Flo was carrying a drink in her hand. It was in a wineglass. The liquid was amber. She caught me looking.

“Diet Coke,” she said, handing me the glass. “Smell it.”

I did.

“I thought you’d take my word,” she said with disappointment.

“Can’t afford to,” I said as we moved out of the late morning heat and into the air-conditioned house.

“Can’t afford to?”

“I’ll get to that in a little while,” I said.

“There’s no alcohol in the house,” she said, leading me toward the kitchen. “Not the drinking kind anyway, just some baby kind. Want a Diet Coke? Iced tea?”

“Diet Coke,” I said.

She got me one from the refrigerator. I popped the tab and took a sip as I followed her through the living room and down the hallway to a half-open door. She motioned me in ahead of her and put her finger to her lips to let me know I had to be quiet.

The curtains were drawn but there was enough light coming through for me to see the face of the baby Adele had named for my wife.

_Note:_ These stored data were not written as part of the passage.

/-- Answers to an offer (R29, R49, R53, R54): accepted, the lease is HELD from that stamp and a new extent OPEN; rejected or not answered in 1 s, the
lease is gone, and an extent that was never held is FREE and in no die's table. Any lists of slots are answered.
Revocation (R54, R73, R77): asked for, a held lease waits for every die's acknowledgement, and an offered one is withdrawn; acknowledged, it is NOTICED
with its notice stamp and the revoke stamp one grace period later, where it was NOTICED the earlier one; the linkdown period's end notices
every held lease of the LD (R465).
A lease ends (R50, R53, R75, R76): at its revoke stamp, or at the ingress stamp of its release; with its last lease an extent is
RELEASING, and with another live one its state stays. A release that names a slot without a held lease changes no lease. -/
def Obligations.LeaseLives : Prop :=
  (∀ (s : State) (ld : Nat) (r : SlotRef) (l : Lease) (x : Extent), s.Ok → s.m.ens < s.m.n →
  s.m.ldAnswers ld = true →
  (∀ acc rej, Runs (.addDynamicCapacityResponse ld acc rej) s (fun m => Out.mailbox ld 4 0 [] ∈ m.out ∧ s.m.memoryKept m)) ∧
  (s.m.offeredAt ld r = some l → s.m.ext? l.ext = some x → x.home < s.m.n →
    Runs (.addDynamicCapacityResponse ld [r] []) s (fun m =>
      m.ext? l.ext = some (if x.state = .offered then { x with state := .opened } else x)
      ∧ { l with state := .held, heldAt := s.m.stamp s.m.ens } ∈ m.lse.leases ∧ (∀ e ≠ l.ext, m.ext? e = s.m.ext? e)
      ∧ (x.state = .offered → m.wrote x.home uTier pExtState 2) ∧ s.m.memoryKept m ∧ s.m.regsKept m s.m.ens []) ∧
    (∀ c ∈ [Instr.addDynamicCapacityResponse ld [] [r], .offerTimeout ld r.region r.slot], Runs c s (fun m =>
      m.lse.leases = s.m.lse.leases.erase l ∧ (∀ e ≠ l.ext, m.ext? e = s.m.ext? e) ∧ s.m.memoryKept m
      ∧ (s.m.liveLeases l.ext = [l] → x.state = .offered → m.ext? l.ext = none ∧ (∀ p < s.m.n, m.homeAt p l.ext = none)
        ∧ m.wrote x.home uTier pExtState 0 ∧ s.m.regsKept m s.m.ens [])
      ∧ ((∃ k ∈ s.m.liveLeases l.ext, k ≠ l) → m.ext? l.ext = some x ∧ s.m.regsKept m s.m.ens []))))) ∧
  (∀ (s : State) (ld region slot : Nat) (l : Lease), s.Ok → s.m.ens < s.m.n →
  (s.m.serving = true → s.m.offeredAt ld ⟨region, slot⟩ = some l → Runs (.initiateDynamicCapacityRelease ld region slot) s (fun m =>
    m.lse.leases = s.m.lse.leases.erase l ∧ s.m.memoryKept m)) ∧
  (s.m.alive = true → s.m.heldAt ld ⟨region, slot⟩ = some l →
    (s.m.serving = true → s.m.offeredAt ld ⟨region, slot⟩ = none →
      Runs (.initiateDynamicCapacityRelease ld region slot) s (fun m => { l with revoking := true } ∈ m.lse.leases
        ∧ m.out = [Out.fm 0 (s.m.handleOf l.ext)] ∧ m.lse.exts = s.m.lse.exts ∧ s.m.memoryKept m ∧ s.m.regsKept m s.m.ens [])) ∧
    (l.revoking = false → exec (.revokeAcknowledged ld region slot) s = .next { s with m := s.fresh }) ∧
    (l.revoking = true → Runs (.revokeAcknowledged ld region slot) s (fun m =>
      (l.state = .held →
        { l with state := .noticed, revoking := false, noticeAt := s.m.stamp s.m.ens, tr := s.m.stamp s.m.ens + s.m.grace } ∈ m.lse.leases
        ∧ ∃ k < 8, m.wrote s.m.ens uMgmt pNotice 0 k)
      ∧ (l.state = .noticed → { l with revoking := false, tr := min l.tr (s.m.stamp s.m.ens + s.m.grace) } ∈ m.lse.leases)
      ∧ m.lse.exts = s.m.lse.exts ∧ s.m.memoryKept m ∧ s.m.regsKept m s.m.ens []))) ∧
  (∀ t, s.m.alive = true → s.m.cfg.linkdownS ≠ 0 → (s.m.ld ld).linkDownAt = some t → Runs (.linkdownRevokeExpiry ld) s (fun m => s.m.memoryKept m
    ∧ (∀ k ∈ s.m.ldLeases ld, k.state = .held → ∃ tn, { k with state := .noticed, revoking := false, noticeAt := tn, tr := tn + s.m.grace } ∈ m.lse.leases
        ∧ t + s.m.cfg.linkdownS * Config.sec ≤ tn)
    ∧ ((∀ k ∈ s.m.ldLeases ld, k.state ≠ .offered) → m.lse.exts = s.m.lse.exts ∧ s.m.regsKept m s.m.ens [])))) ∧
  (∀ (s : State) (ld : Nat) (r : SlotRef) (ingress : Nat), s.Ok → s.m.ens < s.m.n →
  (∀ slots, s.m.ldAnswers ld = true → (∃ q ∈ slots, s.m.heldAt ld q = none) → Runs (.releaseDynamicCapacity ld slots ingress) s (fun m =>
    Out.mailbox ld 5 2 [] ∈ m.out ∧ m.lse = s.m.lse ∧ s.m.dataKept m ∧ s.m.regsKept m 0 [])) ∧
  (∀ slots, s.m.ldAnswers ld = true → (∀ q ∈ slots, s.m.heldAt ld q ≠ none) → Runs (.releaseDynamicCapacity ld slots ingress) s (fun m =>
    Out.mailbox ld 5 0 [] ∈ m.out ∧ s.m.memoryKept m)) ∧
  (∀ l x, s.m.heldAt ld r = some l → s.m.ext? l.ext = some x → x.home < s.m.n →
    let ended := fun (tr : Nat) (m : Mach) => { l with state := .ended, tr := tr, revoking := false } ∈ m.lse.leases ∧ s.m.memoryKept m
      ∧ (∀ e ≠ l.ext, m.ext? e = s.m.ext? e)
      ∧ (s.m.liveLeases l.ext = [l] → x.state ∈ [.opened, .sealing, .sealed] →
        m.ext? l.ext = some { x with state := .releasing, was := x.state, lastRevoke := tr } ∧ m.wrote x.home uTier pExtState 5)
      ∧ ((∃ k ∈ s.m.liveLeases l.ext, k ≠ l) → m.ext? l.ext = some x)
      ∧ ((∀ k, s.m.ringOn k = false) → (s.m.die x.home).xc.recode = none → x.shared = false → (s.m.die x.home).tier.pins = [] → s.m.regsKept m s.m.ens [])
    (s.m.ldAnswers ld = true → Runs (.releaseDynamicCapacity ld [r] ingress) s (fun m => ended ingress m ∧ Out.mailbox ld 5 0 [] ∈ m.out)) ∧
    (s.m.alive = true → l.state = .noticed → Runs (.revokeStampReached ld r.region r.slot) s (fun m => ended l.tr m))))

/-- The end of an extent (R53, R76, R108): RELEASING ends when no job references it; clearing waits for its promotions and fetches, and frees its
number with its frames and leases; with nothing waiting on the home die no other frame moves. -/
def Obligations.ExtentCleared : Prop := ∀ (s : State) (e : Nat) (x : Extent), s.Ok → s.m.ens < s.m.n → s.m.alive = true →
  s.m.ext? e = some x → x.home < s.m.n → x.num < 2 ^ 20 →
  (x.state = .releasing → s.m.referenced e = false → Runs (.drainComplete e) s (fun m =>
    m.ext? e = some { x with state := .clearing } ∧ m.lse.leases = s.m.lse.leases ∧ m.wrote x.home uTier pExtState 6
    ∧ s.m.memoryKept m ∧ s.m.regsKept m s.m.ens [])) ∧
  (x.state ≠ .releasing ∨ s.m.referenced e = true → exec (.drainComplete e) s = .next { s with m := s.fresh }) ∧
  (x.state = .clearing → ((∃ p ∈ (s.m.die x.home).tier.promos, p.ext = e ∧ p.endedAt = none) ∨
      ∃ f ∈ (s.m.die x.home).tier.fetches, f.ext = e ∧ (f.begunAt.isSome = true ∨ f.loads ≠ [] ∨ f.jobs ≠ [])) →
    exec (.clearingComplete e) s = .next { s with m := s.fresh }) ∧
  (x.state = .clearing → (∀ p ∈ (s.m.die x.home).tier.promos, p.ext = e → p.endedAt.isSome = true) →
      (∀ f ∈ (s.m.die x.home).tier.fetches, f.ext % 2 ^ 20 = e → f.begunAt = none ∧ f.loads = [] ∧ f.jobs = []) →
    Runs (.clearingComplete e) s (fun m => m.ext? e = none ∧ (∀ l ∈ m.lse.leases, l.ext ≠ e) ∧ (∀ k ≠ e, m.ext? k = s.m.ext? k)
      ∧ (∀ i < 4160, m.entry x.home e i = FrameEntry.zero) ∧ (∀ p < s.m.n, m.homeAt p e = none) ∧ (∃ k < 8, m.wrote x.home uTier pExtState 0 k)
      ∧ ((s.m.die x.home).tier.fetches = [] → (s.m.die x.home).tier.evicts = [] → s.m.memoryKept m
        ∧ ∀ k ≠ e, k < 2 ^ 20 → ∀ i < 4160, m.entry x.home k i = s.m.entry x.home k i)))

/-! ## Host accesses and coherence -/

/-- A request for a slot that is not leased, only offered, not yet accepted at its ingress stamp, or whose lease has ended (R44, R49, R50, R54, R74):
a load gets poison, a store completes and is discarded, counted if a lease had ended there; no byte and no map entry changes.
Loads and stores of an open extent that no other host shares (R29, R57, R69, R295, R296): a frame never written reads as zeros, but for a line lost
while it was so; a store writes it first in full with zeros; a full line stored enters its channel's write queue, a part of a queued line is merged;
a line in the queue is read from there, with its poison bit. Here with no earlier request of the LD for the extent waiting (R21). -/
def Obligations.HostAccess : Prop :=
  (∀ (s : State) (ld dpa ingress : Nat) (excl : Bool), s.Ok → s.m.portServes ld = true →
  let l := s.m.leaseAt ld (s.m.slotOfDpa ld (dpa / 64 * 64)).1 (s.m.slotOfDpa ld (dpa / 64 * 64)).2
  (l = none ∨ (∃ k, l = some k ∧ (k.before ingress = false ∨ s.m.homeAt (ldPort ld) k.ext = none))) →
  Runs (.hostLoad ld dpa excl ingress) s (fun m => (∃ bs, bs.length = 64 ∧ Out.memData ld (dpa / 64 * 64) bs true ∈ m.out) ∧ s.m.dataKept m) ∧
  (∀ first data poison, first + data.length ≤ 64 → Runs (.hostStore ld dpa first data poison ingress) s (fun m =>
    Out.memDone ld (dpa / 64 * 64) ∈ m.out ∧ s.m.dataKept m
    ∧ ∀ k, l = some k → k.after ingress = true → (s.m.homeAt (ldPort ld) k.ext).getD (ldPort ld) < s.m.n →
        let h := (s.m.homeAt (ldPort ld) k.ext).getD (ldPort ld)
        m.rd h Reg.LSE_DISCARD_COUNT.COUNT = satAdd 32 (s.m.rd h Reg.LSE_DISCARD_COUNT.COUNT) 1))) ∧
  (∀ (s : State) (ld dpa ingress : Nat) (l : Lease) (x : Extent) (excl : Bool), s.Ok →
  s.m.portServes ld = true → dpa % 64 = 0 →
  s.m.leaseAt ld (s.m.slotOfDpa ld dpa).1 (s.m.slotOfDpa ld dpa).2 = some l → l.before ingress = true →
  s.m.homeAt (ldPort ld) l.ext = some x.home → s.m.behind x.home (.load ld dpa l.ext (lineOf dpa) excl) = false →
  s.m.ext? l.ext = some x → x.shared = false → x.coded = false → (x.state = .sealing → ingress < x.sealedAt) → x.home < s.m.n →
  let e := s.m.entry x.home x.num (lineOf dpa / 1024)
  let a := s.m.t1Addr x.home x.num (lineOf dpa)
  let c := (s.m.locate x.home a).ch
  let unborn := (s.m.die x.home).coh.unborn.any (fun u => decide (u.1 = x.num) && decide (u.2.1 = lineOf dpa))
  (e.state = .zero → Runs (.hostLoad ld dpa excl ingress) s (fun m =>
    Out.memData ld dpa (List.replicate 64 0) unborn ∈ m.out ∧ s.m.dataKept m)) ∧
  (∀ sl, s.m.openSlotFor x.home = some sl → ∀ data, e.state = .zero → s.m.runOpen x.home (65536 * sl) 65536 = true → (s.m.die x.home).coh.unborn = [] →
    s.m.rd x.home Reg.ERR_FLIP_CTRL.ARMED = 0 → s.m.rd x.home Reg.ERR_SPLIT_CTRL.ARMED = 0 → data.length = 64 →
    Runs (.hostStore ld dpa 0 data false ingress) s (fun m => Out.memDone ld dpa ∈ m.out
      ∧ m.entry x.home x.num (lineOf dpa / 1024) = { e with state := .present, inT1 := true, t1Slot := sl }
      ∧ ∀ d y, m.flashByte d y = s.m.flashByte d y)) ∧
  (e.state = .present → s.m.chanOpen x.home c = true → c < 12 →
    (∀ q, s.m.queued x.home c a = some q → Runs (.hostLoad ld dpa excl ingress) s (fun m =>
        Out.memData ld dpa q.data q.poison ∈ m.out ∧ m.queued x.home c a = some q ∧ s.m.dataKept m) ∧
      (∀ first data, first + data.length ≤ 64 → q.data.length = 64 → (s.m.chan x.home c).wq.length < 48 →
        Runs (.hostStore ld dpa first data false ingress) s (fun m => Out.memDone ld dpa ∈ m.out ∧ s.m.dataKept m
          ∧ ∃ k, m.queued x.home c a = some k ∧ k.data = q.data.take first ++ data ++ q.data.drop (first + data.length)
            ∧ k.poison = (q.poison && decide (data.length < 64))))) ∧
    (∀ data poison, data.length = 64 → (s.m.chan x.home c).wq.length < 47 → Runs (.hostStore ld dpa 0 data poison ingress) s (fun m =>
      Out.memDone ld dpa ∈ m.out ∧ (∃ q, m.queued x.home c a = some q ∧ q.data = data ∧ q.poison = poison) ∧ s.m.dataKept m))))
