-- ==== Sys2Proof/Laws/KeepDmc.lean ====
section
/-! SUPPORT. Soundness is kept by the definitions of Machine/Dmc.lean. -/

namespace Sys2Proof.Machine

theorem Mach.updChan_ok {m : Mach} {d c : Nat} {f : Chan → Chan} (h : m.Ok) : (m.updChan d c f).Ok :=
  Mach.upd_ok h (fun _ hx => ⟨hx.1, hx.2.1, hx.2.2.1, hx.2.2.2.1, (List.length_modify ..).trans hx.2.2.2.2⟩)

theorem Mach.dramCmd_ok {m : Mach} {d c cmd bank row sector port len : Nat} (hOk : m.Ok) : (Mach.dramCmd m d c cmd bank row sector port len).Ok := by
  unfold Mach.dramCmd
  with_reducible repeat' first
    | assumption | apply Mach.updChan_ok

theorem Mach.markWhere_ok {m : Mach} {d c : Nat} {here : DramCmd → Bool} (h : m.Ok) : (m.markWhere d c here).Ok := Mach.updChan_ok h

theorem Mach.activate_ok {m : Mach} {d c bank row port : Nat} (hOk : m.Ok) : (Mach.activate m d c bank row port).Ok := by
  unfold Mach.activate
  with_reducible repeat' first
    | assumption | apply Mach.bump_ok | apply Mach.note_ok | apply Mach.updChan_ok | apply Mach.dramCmd_ok | apply foldl_ok
    | split | intro _ | dsimp only

theorem Mach.run_ok {m : Mach} {d c cmd bank row sector n port : Nat} (hOk : m.Ok) : (Mach.run m d c cmd bank row sector n port).Ok := by
  unfold Mach.run
  with_reducible repeat' first
    | assumption | apply Mach.dramCmd_ok | apply Mach.activate_ok

theorem Mach.showDirty_ok {m : Mach} {d c : Nat} (hOk : m.Ok) : (Mach.showDirty m d c).Ok := by
  unfold Mach.showDirty
  with_reducible repeat' first
    | assumption | apply Mach.setBit_ok

theorem Mach.segment_ok {m : Mach} {d c bank row : Nat} {dirty : Bool} (hOk : m.Ok) : (Mach.segment m d c bank row dirty).Ok := by
  unfold Mach.segment
  with_reducible repeat' first
    | assumption | apply Mach.run_ok | apply Mach.updChan_ok | apply Mach.showDirty_ok | split

theorem Mach.writeBackSegments_ok {m : Mach} {d c : Nat} (hOk : m.Ok) : (Mach.writeBackSegments m d c).Ok := by
  unfold Mach.writeBackSegments
  with_reducible repeat' first
    | assumption | apply Mach.run_ok | apply Mach.updChan_ok | apply Mach.showDirty_ok | apply foldl_ok | intro _

theorem Mach.wakeChan_ok {m : Mach} {d c : Nat} (hOk : m.Ok) : (Mach.wakeChan m d c).Ok := by
  unfold Mach.wakeChan
  with_reducible repeat' first
    | assumption | apply Mach.wr_ok | apply Mach.ungate_ok | apply Mach.dramCmd_ok | split

theorem Mach.freeze_ok {m : Mach} {d c cause bank row sector len : Nat} {failing : List Nat} (hOk : m.Ok) : (Mach.freeze m d c cause bank row sector len failing).Ok := by
  unfold Mach.freeze
  with_reducible repeat' first
    | assumption | apply Mach.wr_ok | apply Mach.bump_ok | apply Mach.furlAbandon_ok | apply Mach.note_ok | apply Mach.nmi_ok
    | apply Mach.qosChannels_ok | apply Mach.redirect_ok | apply Mach.updChan_ok | split | dsimp only

theorem Mach.decodeLine_ok {m : Mach} {d dda : Nat} (hOk : m.Ok) : (Mach.decodeLine m d dda).2.Ok := by
  unfold Mach.decodeLine
  with_reducible repeat' first
    | assumption | apply Mach.bump_ok | apply Mach.correctable_ok | apply Mach.markWhere_ok | apply Mach.freeze_ok | split
    | dsimp only

theorem Mach.oneLine_ok {m : Mach} {d dda : Nat} (hOk : m.Ok) : (Mach.oneLine m d dda).2.Ok := by
  unfold Mach.oneLine
  with_reducible repeat' first
    | assumption | apply Mach.bump_ok | apply Mach.decodeLine_ok | split | dsimp only

theorem Mach.readRun_ok {m : Mach} {d port dda n : Nat} (hOk : m.Ok) : (Mach.readRun m d port dda n).2.Ok := by
  unfold Mach.readRun
  with_reducible repeat' first
    | assumption | apply Mach.run_ok | apply Mach.segment_ok | apply Mach.wakeChan_ok | apply Mach.oneLine_ok
    | apply foldl_snd_ok | split | intro _ | dsimp only

theorem Mach.readLine_ok {m : Mach} {d port dda : Nat} (hOk : m.Ok) : (Mach.readLine m d port dda).2.Ok := by
  unfold Mach.readLine
  with_reducible repeat' first
    | assumption | apply Mach.readRun_ok

theorem Mach.storeLine_ok {m : Mach} {d : Nat} {e : WqEntry} (h : m.Ok) : (m.storeLine d e).Ok := by
  unfold Mach.storeLine
  extract_lets dda c allowed split flip chk chk1 chk2 mask data chk3 m1 m2
  have h1 : m1.Ok := Mach.upd_ok h (fun x hx =>
    ⟨hx.1, SMap.setRun_wf _ _ hx.2.1, SMap.setRun_wf _ _ hx.2.2.1, hx.2.2.2.1, hx.2.2.2.2⟩)
  have h2 : m2.Ok := by
    unfold m2; split
    · exact Mach.note_ok (Mach.wr_ok (Mach.wr_ok h1))
    · exact h1
  split
  · exact Mach.flipDone_ok h2
  · exact h2

theorem Mach.drainRuns_ok {d : Nat} (fuel : Nat) : ∀ {m : Mach} {es : List WqEntry}, m.Ok → (m.drainRuns d fuel es).Ok := by
  induction fuel with
  | zero => intro m es h; exact h
  | succ n ih =>
    intro m es h
    unfold Mach.drainRuns
    split
    · exact h
    · exact ih (foldl_ok (fun _ _ h => Mach.storeLine_ok h) (Mach.run_ok (Mach.segment_ok h)))

theorem Mach.drain_ok {m : Mach} {d c : Nat} (h : m.Ok) : (m.drain d c).Ok := Mach.updChan_ok (Mach.drainRuns_ok _ h)

theorem Mach.writeLine_ok {m : Mach} {d port dda : Nat} {data : List Byte} {poison : Bool} (hOk : m.Ok) : (Mach.writeLine m d port dda data poison).Ok := by
  unfold Mach.writeLine
  with_reducible repeat' first
    | assumption | apply Mach.updChan_ok | apply Mach.wakeChan_ok | apply Mach.drain_ok | split | dsimp only

theorem Mach.mergeLine_ok {m : Mach} {d port dda first : Nat} {data : List Byte} {poison : Bool} (hOk : m.Ok) : (Mach.mergeLine m d port dda first data poison).2.Ok := by
  unfold Mach.mergeLine
  with_reducible repeat' first
    | assumption | apply Mach.readLine_ok | apply Mach.writeLine_ok | split | dsimp only

theorem Mach.readLines_ok {d port : Nat} (fuel : Nat) : ∀ {m : Mach} {a n : Nat}, m.Ok → (m.readLines d port a n fuel).2.Ok := by
  induction fuel with
  | zero => intro m a n h; exact h
  | succ k ih =>
    intro m a n h
    unfold Mach.readLines
    split
    · exact h
    · exact ih (Mach.readRun_ok h)

theorem Mach.getBytes_ok {m : Mach} {d port a n : Nat} (h : m.Ok) : (m.getBytes d port a n).2.Ok := by
  unfold Mach.getBytes
  dsimp only
  split <;> exact Mach.readLines_ok _ h

theorem Mach.putBytes_ok {d port : Nat} {poison : Bool} (fuel : Nat) : ∀ {m : Mach} {a : Nat} {bs : List Byte}, m.Ok →
    (m.putBytes d port a bs poison fuel).Ok := by
  induction fuel with
  | zero => intro m a bs h; exact h
  | succ n ih =>
    intro m a bs h
    unfold Mach.putBytes
    split
    · exact h
    · exact ih (Mach.mergeLine_ok h)

theorem Mach.writeBytes_ok {m : Mach} {d port a : Nat} {bs : List Byte} {poison : Bool} (h : m.Ok) :
    (m.writeBytes d port a bs poison).Ok := Mach.putBytes_ok _ h

theorem Mach.setLane_ok {m : Mach} {d c : Nat} {l : Lane} (hOk : m.Ok) : (Mach.setLane m d c l).Ok := by
  unfold Mach.setLane
  with_reducible repeat' first
    | assumption | apply Mach.wr_ok | apply Mach.updChan_ok | apply Mach.dramCmd_ok

theorem Mach.laneFail_ok {m : Mach} {d c : Nat} (hOk : m.Ok) : (Mach.laneFail m d c).Ok := by
  unfold Mach.laneFail
  with_reducible repeat' first
    | assumption | apply Mach.wr_ok | apply Mach.note_ok

theorem Mach.trainLanes_ok {m : Mach} {d : Nat} {ls : List (Nat × Lane)} (hOk : m.Ok) : (Mach.trainLanes m d ls).Ok := by
  unfold Mach.trainLanes
  with_reducible repeat' first
    | assumption | apply Mach.halfMast_ok | apply Mach.setLane_ok | apply Mach.laneFail_ok | apply foldl_ok | split | intro _

theorem Mach.initDevice_ok {m : Mach} {d j : Nat} (h : m.Ok) : (m.initDevice d j).Ok :=
  Mach.wr_ok (Mach.upd_ok h (fun _ hx =>
    ⟨hx.1, SMap.dropRange_wf _ _ hx.2.1, SMap.dropRange_wf _ _ hx.2.2.1, hx.2.2.2.1, hx.2.2.2.2⟩))

theorem Mach.dramStart_ok {m : Mach} {d density : Nat} {lanes : List Lane} (h : m.Ok) : (m.dramStart d density lanes).Ok := by
  unfold Mach.dramStart
  split
  · exact Mach.halfMast_ok (Mach.note_ok h)
  · extract_lets form m1 m2 m3 m4 m5 m6 m7
    have h4 : m4.Ok := Mach.trainLanes_ok (Mach.wr_ok (Mach.wr_ok (foldl_ok (fun _ _ h => Mach.wr_ok h) (Mach.wr_ok h))))
    split
    · exact h4
    · exact Mach.startStep_ok (Mach.wr_ok (Mach.wr_ok (foldl_ok (fun _ _ h => Mach.wr_ok h) (foldl_ok (fun _ _ h => Mach.initDevice_ok h) h4))))

theorem execDramStartUp_ok {d density : Nat} {lanes : List Lane} {s t : State} (h : s.m.Ok)
    (e : execDramStartUp d density lanes s = .next t) : t.m.Ok := by
  unfold execDramStartUp at e
  split at e
  · cases e
  · exact State.onDie_ok h (fun _ h => Mach.when_ok h (fun _ h => Mach.dramStart_ok h)) e

theorem execWriteQueueDrain_ok {d c : Nat} {s : State} {t : State} (hOk : s.m.Ok) (e : execWriteQueueDrain d c s = .next t) : t.m.Ok := by
  unfold execWriteQueueDrain at e
  with_reducible repeat' first
    | assumption | refine State.onUnit_ok (by assumption) ?_ e | apply Mach.when_ok | apply Mach.writeBackSegments_ok
    | apply Mach.wakeChan_ok | apply Mach.drain_ok | intro _

theorem execRefresh_ok {d c bank : Nat} {s : State} {t : State} (hOk : s.m.Ok) (e : execRefresh d c bank s = .next t) : t.m.Ok := by
  unfold execRefresh at e
  with_reducible repeat' first
    | assumption | refine State.onUnit_ok (by assumption) ?_ e | apply Mach.when_ok | apply Mach.dramCmd_ok | intro _

theorem Mach.selfRefresh_ok {m : Mach} {d c : Nat} (hOk : m.Ok) : (m.selfRefresh d c).Ok :=
  Mach.wr_ok (Mach.wr_ok (Mach.dramCmd_ok (Mach.writeBackSegments_ok (Mach.drain_ok hOk))))

theorem execSelfRefreshEntry_ok {d c : Nat} {s : State} {t : State} (hOk : s.m.Ok) (e : execSelfRefreshEntry d c s = .next t) : t.m.Ok := by
  unfold execSelfRefreshEntry at e
  with_reducible repeat' first
    | assumption | refine State.onUnit_ok (by assumption) ?_ e | apply Mach.when_ok | apply Mach.powerState_ok | apply Mach.selfRefresh_ok
    | apply Mach.runTo_ok | intro _

theorem execRefreshWindow_ok {d c : Nat} {s : State} {t : State} (hOk : s.m.Ok) (e : execRefreshWindow d c s = .next t) : t.m.Ok := by
  unfold execRefreshWindow at e
  with_reducible repeat' first
    | assumption | refine State.onUnit_ok (by assumption) ?_ e | apply Mach.when_ok | apply Mach.updChan_ok | intro _

theorem execPeriodicRecentre_ok {d c : Nat} {lane : Lane} {s : State} {t : State} (hOk : s.m.Ok) (e : execPeriodicRecentre d c lane s = .next t) : t.m.Ok := by
  unfold execPeriodicRecentre at e
  with_reducible repeat' first
    | assumption | refine State.onUnit_ok (by assumption) ?_ e | split at e | apply Mach.when_ok | apply Mach.wr_ok
    | apply Mach.runTo_ok | apply Mach.updChan_ok | apply Mach.setLane_ok | apply Mach.laneFail_ok | split | intro _

theorem Mach.freezeFor_ok {m : Mach} {d c : Nat} {cause : FreezeCause} (h : m.Ok) : (m.freezeFor d c cause).Ok := by
  have mark (here : DramCmd → Bool) : (if m.chState d c = 5 then m else m.markWhere d c here).Ok := by
    split
    · exact h
    · exact Mach.markWhere_ok h
  unfold Mach.freezeFor
  cases cause <;> dsimp only
  · split
    · exact Mach.freeze_ok (mark _)
    · exact h
  · exact Mach.freeze_ok (mark _)
  · split
    · exact Mach.freeze_ok (mark _)
    · exact h

theorem execChannelFreeze_ok {d c : Nat} {cause : FreezeCause} {s t : State} (h : s.m.Ok)
    (e : execChannelFreeze d c cause s = .next t) : t.m.Ok :=
  State.onUnit_ok h (fun _ h => Mach.when_ok h (fun _ h => Mach.freezeFor_ok h)) e

theorem execChannelRelease_ok {d c : Nat} {v : Word} {s : State} {t : State} (hOk : s.m.Ok) (e : execChannelRelease d c v s = .next t) : t.m.Ok := by
  unfold execChannelRelease at e
  with_reducible repeat' first
    | assumption | refine State.onUnit_ok (by assumption) ?_ e | apply Mach.when_ok | apply Mach.updChan_ok | intro _

theorem execPwrRampExpiry_ok {d j : Nat} {s : State} {t : State} (hOk : s.m.Ok) (e : execPwrRampExpiry d j s = .next t) : t.m.Ok := by
  unfold execPwrRampExpiry at e
  with_reducible repeat' first
    | assumption | refine State.onUnit_ok (by assumption) ?_ e | apply Mach.when_ok | apply Mach.wr_ok | apply Mach.runTo_ok
    | apply foldl_ok | intro _

theorem execDeviceInitComplete_ok {d j : Nat} {lanes : List Lane} {s : State} {t : State} (hOk : s.m.Ok) (e : execDeviceInitComplete d j lanes s = .next t) : t.m.Ok := by
  unfold execDeviceInitComplete at e
  with_reducible repeat' first
    | assumption | refine State.onUnit_ok (by assumption) ?_ e | apply Mach.when_ok | apply Mach.wr_ok
    | apply Mach.qosChannels_ok | apply Mach.trainLanes_ok | apply Mach.initDevice_ok | apply foldl_ok | split | intro _
    | dsimp only


end Sys2Proof.Machine
end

Catherine was on her back, face turned toward me, eyes closed. She had a small crown of yellow hair, a round pink face. She looked vulnerable. I thought of the snake that had eaten Ann Horowitz’s pink mouse and I shuddered. The baby sensed something, fidgeted, and turned her head away.

Flo took my arm and led me out of the room. When we were back in the living room, Flo pointed at a small white plastic box on the tree-stump coffee table.

“Intercom,” she said, patting the box as if it were a pet dog. “She makes a peep, I hear her.”

I worked on my Diet Coke.

“So,” she said. “Take off your hat and sit a while.”

Flo had the twang of New York in her voice and the grammar of Oklahoma picked up from more than half a century of listening to western music.

I took off my cap, brushed what remained of my hair back with one hand, and said, “You’re getting your driver’s license back,” I said.

“No shit,” she said, sitting upright.

“None,” I said. “If you get another DUI, you, me, and an influential local politician will wind up on the front page of the paper.”